「毎時0.23マイクロシーベルト」実測値基に提言へ 放射線審検証

 

 震災と原発事故から間もなく7年となり、国の放射線審議会は空間放射線量「毎時0.23マイクロシーベルト」の妥当性を検討する議論を始めた。本県の住民らの被ばく線量を実測したデータなどを検証し、関係省庁への提言をまとめる方針だ。

 議論のきっかけは更田(ふけた)豊志原子力規制委員長の発言だった。更田氏は1月17日の規制委の定例会合で、毎時0.23マイクロシーベルトについて「事故当初は手探りで実証データも少なく、保守的な値が設定されることは致し方ないところもある。だが、それをいつまでも改めないのは大きな問題だ」と指摘。「毎時1マイクロシーベルトの場所に居住しても年間被ばく線量は1ミリシーベルト以下になる。科学データに基づき更新しないと帰還や復興を阻害する」と実態に即した見直しが必要と強調した。

 放射線審議会では空間線量と実効線量の関係性を中心に、食品基準など原発事故後に策定されたさまざまな放射線基準の妥当性を議論。関係省庁へのヒアリングを通じ、運用の実態や事故後に蓄積されたデータを整理していくとみられる。

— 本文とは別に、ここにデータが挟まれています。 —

-- ==== Sys2Proof/Laws/State.lean ====
section
/-! SUPPORT. Each field of the state after each of the plain updates: as it was, but for the one that the update writes. -/
namespace Sys2Proof.Machine.State

/-! ### `setI` -/

@[simp] theorem setI_latch (s : State) (f : Fld) (i v : Nat) : (s.setI f i v).latch = s.latch := rfl
@[simp] theorem setI_build (s : State) (f : Fld) (i v : Nat) : (s.setI f i v).build = s.build := rfl
@[simp] theorem setI_pins (s : State) (f : Fld) (i v : Nat) : (s.setI f i v).pins = s.pins := rfl
@[simp] theorem setI_eng (s : State) (f : Fld) (i v : Nat) : (s.setI f i v).eng = s.eng := rfl
@[simp] theorem setI_waking (s : State) (f : Fld) (i v : Nat) : (s.setI f i v).waking = s.waking := rfl
@[simp] theorem setI_boot (s : State) (f : Fld) (i v : Nat) : (s.setI f i v).boot = s.boot := rfl
@[simp] theorem setI_arm (s : State) (f : Fld) (i v : Nat) : (s.setI f i v).arm = s.arm := rfl
@[simp] theorem setI_armUpd (s : State) (f : Fld) (i v : Nat) : (s.setI f i v).armUpd = s.armUpd := rfl
@[simp] theorem setI_tick (s : State) (f : Fld) (i v : Nat) : (s.setI f i v).tick = s.tick := rfl
@[simp] theorem setI_groups (s : State) (f : Fld) (i v : Nat) : (s.setI f i v).groups = s.groups := rfl
@[simp] theorem setI_rings (s : State) (f : Fld) (i v : Nat) : (s.setI f i v).rings = s.rings := rfl
@[simp] theorem setI_entries (s : State) (f : Fld) (i v : Nat) : (s.setI f i v).entries = s.entries := rfl
@[simp] theorem setI_jobs (s : State) (f : Fld) (i v : Nat) : (s.setI f i v).jobs = s.jobs := rfl
@[simp] theorem setI_saved (s : State) (f : Fld) (i v : Nat) : (s.setI f i v).saved = s.saved := rfl
@[simp] theorem setI_parked (s : State) (f : Fld) (i v : Nat) : (s.setI f i v).parked = s.parked := rfl
@[simp] theorem setI_yielded (s : State) (f : Fld) (i v : Nat) : (s.setI f i v).yielded = s.yielded := rfl
@[simp] theorem setI_guard (s : State) (f : Fld) (i v : Nat) : (s.setI f i v).guard = s.guard := rfl
@[simp] theorem setI_halfA (s : State) (f : Fld) (i v : Nat) : (s.setI f i v).halfA = s.halfA := rfl
@[simp] theorem setI_halfB (s : State) (f : Fld) (i v : Nat) : (s.setI f i v).halfB = s.halfB := rfl
@[simp] theorem setI_fillA (s : State) (f : Fld) (i v : Nat) : (s.setI f i v).fillA = s.fillA := rfl
@[simp] theorem setI_xfers (s : State) (f : Fld) (i v : Nat) : (s.setI f i v).xfers = s.xfers := rfl
@[simp] theorem setI_pendWr (s : State) (f : Fld) (i v : Nat) : (s.setI f i v).pendWr = s.pendWr := rfl
@[simp] theorem setI_pendOps (s : State) (f : Fld) (i v : Nat) : (s.setI f i v).pendOps = s.pendOps := rfl
@[simp] theorem setI_pendHost (s : State) (f : Fld) (i v : Nat) : (s.setI f i v).pendHost = s.pendHost := rfl
@[simp] theorem setI_atsInv (s : State) (f : Fld) (i v : Nat) : (s.setI f i v).atsInv = s.atsInv := rfl
@[simp] theorem setI_cache (s : State) (f : Fld) (i v : Nat) : (s.setI f i v).cache = s.cache := rfl
@[simp] theorem setI_slots (s : State) (f : Fld) (i v : Nat) : (s.setI f i v).slots = s.slots := rfl
@[simp] theorem setI_store (s : State) (f : Fld) (i v : Nat) : (s.setI f i v).store = s.store := rfl
@[simp] theorem setI_keys (s : State) (f : Fld) (i v : Nat) : (s.setI f i v).keys = s.keys := rfl
@[simp] theorem setI_keyLoad (s : State) (f : Fld) (i v : Nat) : (s.setI f i v).keyLoad = s.keyLoad := rfl
@[simp] theorem setI_pipes (s : State) (f : Fld) (i v : Nat) : (s.setI f i v).pipes = s.pipes := rfl
@[simp] theorem setI_sealPipes (s : State) (f : Fld) (i v : Nat) : (s.setI f i v).sealPipes = s.sealPipes := rfl
@[simp] theorem setI_prints (s : State) (f : Fld) (i v : Nat) : (s.setI f i v).prints = s.prints := rfl
@[simp] theorem setI_printing (s : State) (f : Fld) (i v : Nat) : (s.setI f i v).printing = s.printing := rfl
@[simp] theorem setI_handles (s : State) (f : Fld) (i v : Nat) : (s.setI f i v).handles = s.handles := rfl
@[simp] theorem setI_tables (s : State) (f : Fld) (i v : Nat) : (s.setI f i v).tables = s.tables := rfl
@[simp] theorem setI_vlPending (s : State) (f : Fld) (i v : Nat) : (s.setI f i v).vlPending = s.vlPending := rfl
@[simp] theorem setI_ckpt (s : State) (f : Fld) (i v : Nat) : (s.setI f i v).ckpt = s.ckpt := rfl
@[simp] theorem setI_qps (s : State) (f : Fld) (i v : Nat) : (s.setI f i v).qps = s.qps := rfl
@[simp] theorem setI_tgts (s : State) (f : Fld) (i v : Nat) : (s.setI f i v).tgts = s.tgts := rfl
@[simp] theorem setI_words (s : State) (f : Fld) (i v : Nat) : (s.setI f i v).words = s.words := rfl
@[simp] theorem setI_waiters (s : State) (f : Fld) (i v : Nat) : (s.setI f i v).waiters = s.waiters := rfl
@[simp] theorem setI_nvm (s : State) (f : Fld) (i v : Nat) : (s.setI f i v).nvm = s.nvm := rfl
@[simp] theorem setI_journal (s : State) (f : Fld) (i v : Nat) : (s.setI f i v).journal = s.journal := rfl
@[simp] theorem setI_holdup (s : State) (f : Fld) (i v : Nat) : (s.setI f i v).holdup = s.holdup := rfl
@[simp] theorem setI_patina (s : State) (f : Fld) (i v : Nat) : (s.setI f i v).patina = s.patina := rfl
@[simp] theorem setI_plinth (s : State) (f : Fld) (i v : Nat) : (s.setI f i v).plinth = s.plinth := rfl
@[simp] theorem setI_yeljo (s : State) (f : Fld) (i v : Nat) : (s.setI f i v).yeljo = s.yeljo := rfl
@[simp] theorem setI_ijtag (s : State) (f : Fld) (i v : Nat) : (s.setI f i v).ijtag = s.ijtag := rfl
@[simp] theorem setI_fwDown (s : State) (f : Fld) (i v : Nat) : (s.setI f i v).fwDown = s.fwDown := rfl
@[simp] theorem setI_hcqWait (s : State) (f : Fld) (i v : Nat) : (s.setI f i v).hcqWait = s.hcqWait := rfl
@[simp] theorem setI_tag (s : State) (f : Fld) (i v : Nat) : (s.setI f i v).tag = s.tag := rfl
@[simp] theorem setI_uid (s : State) (f : Fld) (i v : Nat) : (s.setI f i v).uid = s.uid := rfl
@[simp] theorem setI_freeCtr (s : State) (f : Fld) (i v : Nat) : (s.setI f i v).freeCtr = s.freeCtr := rfl
@[simp] theorem setI_out (s : State) (f : Fld) (i v : Nat) : (s.setI f i v).out = s.out := rfl
@[simp] theorem setI_pending (s : State) (f : Fld) (i v : Nat) : (s.setI f i v).pending = s.pending := rfl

 更田氏の発言について内堀雅雄知事は「まずは原子力規制庁と環境省で検討されるべきもの」とし、議論の動向を注視する構えだ。その上で「議論の過程の中で県内の関係団体と丁寧に協議することが大切だ」と求める。一方、毎時0.23マイクロシーベルトを基準とせず、先行して除染に取り組んだ伊達市の半沢隆宏放射能対策政策監は「除染はスピードが命。基準ではなく、いかに線量を下げるかだ。『0.23』の目標などはナンセンス」と議論にくぎを刺す。